Et d'ajouter que tous les signaux envoyés par Moscou sur son intérêt à promouvoir des relations de bon voisinage avec le Japon avaient été interprétés de façon erronée par Tokyo.
"Les Kouriles sont une partie intégrante du territoire russe, ce qui est une conséquence incontestable de la Seconde Guerre mondiale", a souligné M.Kossatchev.
Selon le parlementaire, la position du Japon sur les Kouriles mène à l'impasse. Il a cependant espéré que les parties réussiraient à normaliser leurs relations, compte tenu de la multitude d'intérêts communs.
"Les politiciens viennent et partent, alors que les relations entre les peuples restent", a-t-il dit.
Le président Medvedev s'est rendu lundi sur l'île Kounachir, suscitant la colère du Japon. Moscou a qualifié la réaction japonaise d'inadmissible.
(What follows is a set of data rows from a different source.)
-- ==== Sys2Proof/Certificates/Slice0/Obligations.lean ====
section
/-! DEFINITION. The statements for the provers. -/

open Sys2Proof Sys2Proof.Machine

/-! ### Reset, invariants, stepping -/

/-- Reset leaves every core, partition, queue and slot as the manual's reset columns give them. -/
def Obligations.ResetState : Prop :=
  (∀ c k, (State.reset.ctx ⟨c, k⟩).state = .empty) ∧
  (∀ c h, (State.reset.entry c h).state = .free) ∧
  (∀ c g, vget (State.reset.core c).guards g = .free) ∧
  (∀ c n, State.reset.counter c n = ⟨0, 0, false, false, false⟩) ∧
  (∀ c b, vget (State.reset.core c).bregs b = 0) ∧
  (∀ c q, (State.reset.queue c q).state = .closed) ∧
  (∀ c, (State.reset.core c).vec.rows = 16 ∧ (State.reset.core c).vec.cols = 512 ∧ (State.reset.core c).vec.wb = 0 ∧
    (State.reset.core c).vec.lc = #v[0, 0, 0] ∧ ∀ p, vget (State.reset.core c).vec.p p = BitVec.allOnes 32768) ∧
  (∀ p, (State.reset.part p).state = .empty ∧ (State.reset.part p).clmask = 0 ∧ (State.reset.part p).cwin = 0 ∧
    (State.reset.part p).grp = 0 ∧ (State.reset.part p).rslot = 0 ∧ (State.reset.part p).lostarr = 0 ∧
    (State.reset.part p).istat = 0 ∧ (State.reset.part p).ignored = 0 ∧ (State.reset.part p).qos = 0x101#64) ∧
  (∀ q, (State.reset.cmdQueue q).state = .stopped ∧ (State.reset.cmdQueue q).en = false ∧
    (State.reset.cmdQueue q).size = 4 ∧ (State.reset.cmdQueue q).head = 0 ∧ (State.reset.cmdQueue q).tail = 0) ∧
  (∀ n, (State.reset.slot n).opened = false)

/-- The memories are canonical at reset. -/
def Obligations.ResetCanonical : Prop := State.reset.Canonical

/-- Every step keeps the memories canonical. -/
def Obligations.StepKeepsCanonical : Prop := ∀ s t : State, s.Canonical → step s = .next t → t.Canonical

/-- A step executes the instruction that the picked act gives: for a docent, the one that the word fetched at the program
counter decodes to (or the trap of a word that is none), and nothing while the fence after an atomic is not complete (the
model's reading of R135, logs 64 and 66); for a vector engine, the word its kernel holds next; for another
engine, its task's record; for an event, the event itself. -/
def Obligations.StepRunsDecoded : Prop :=
  (∀ (s f : State) (i : Instr), s.deviceFailed = false → s.pick.1.instrOf s.pick.2 = (f, some i) →
    step s = match exec i f with
      | .next t => .next (t.afterStep s.pick.2)
      | .fault e => .fault e
      | .refused r => .refused r) ∧
  (∀ (s f : State) (c : CoreId) (w w' : Word32) (i : Instr), s.halted (.unit (.docent c)) = false →
    let q : State := { s with focus := c }
    (q.ctx q.me).state = .running → q.fenced q.me = false →
    (q.setCtx q.me { q.ctx q.me with ranAt := q.now }).fetch q.me (q.ctx q.me).pc = (f, .ok (w, w')) →
    let g : State := { f with second := w' }
    (decodeDocent w = .ok i → s.instrOf (.unit (.docent c)) = (g, some i)) ∧
    (decodeDocent w = .undefined → s.instrOf (.unit (.docent c)) = (g, some (.illegalInstruction w false))) ∧
    (decodeDocent w = .reserved → s.instrOf (.unit (.docent c)) = (g, some (.illegalInstruction w true)))) ∧
  (∀ (s : State) (c : CoreId), s.halted (.unit (.docent c)) = false →
    let q : State := { s with focus := c }
    (q.ctx q.me).state = .running → q.fenced q.me = true →
    s.instrOf (.unit (.docent c)) = (q.setCtx q.me { q.ctx q.me with ranAt := q.now }, none)) ∧
  (∀ (s : State) (c : CoreId) (w : Word), s.halted (.unit (.vector c)) = false → (s.core c).vec.task ≠ none →
    ({ s with focus := c } : State).waiting (.unit (.vector c)) = false →
    (({ s with focus := c } : State).vectorEntry c).causes.stops = false →
    ((s.core c).vec.loops.toList.any fun l => l.active && l.last + 1 == (s.core c).vec.next) = false →
    (s.core c).vec.kernel[(s.core c).vec.next]? = some w →
    s.instrOf (.unit (.vector c)) = ({ s with focus := c }, decodeKernel w)) ∧
  (∀ (s : State) (c : CoreId) (k : Kind) (h : Handle) (i : Instr), k = .matrix ∨ k = .transpose ∨ k = .copy →
    s.halted (.unit (unitOf c k)) = false → ({ s with focus := c } : State).waiting (.unit (unitOf c k)) = false →
    (s.engine c k).handle = some h → (s.entry c h).record k = some i →
    s.instrOf (.unit (unitOf c k)) = ({ s with focus := c }, some i)) ∧
  (∀ (s : State) (i : Instr) (a : Arg), s.halted (.event i a) = false → s.keepsFault (.event i a) = false →
    s.holdsLine (.event i a) = false →
    s.instrOf (.event i a) = ({ s with arg := a }, some i))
Il s'agissait de la première visite d'un chef d'Etat russe dans les îles Kouriles du Sud qui sont au centre d'un litige territorial entre Moscou et Tokyo depuis 1945. Le Japon estime que les îles Shikotan, Itouroup, Kounachir et Habomai ont été rattachées illégalement à l'Union soviétique à la fin de la Seconde Guerre mondiale. Ce différend empêche la signature d'un traité de paix entre les deux pays.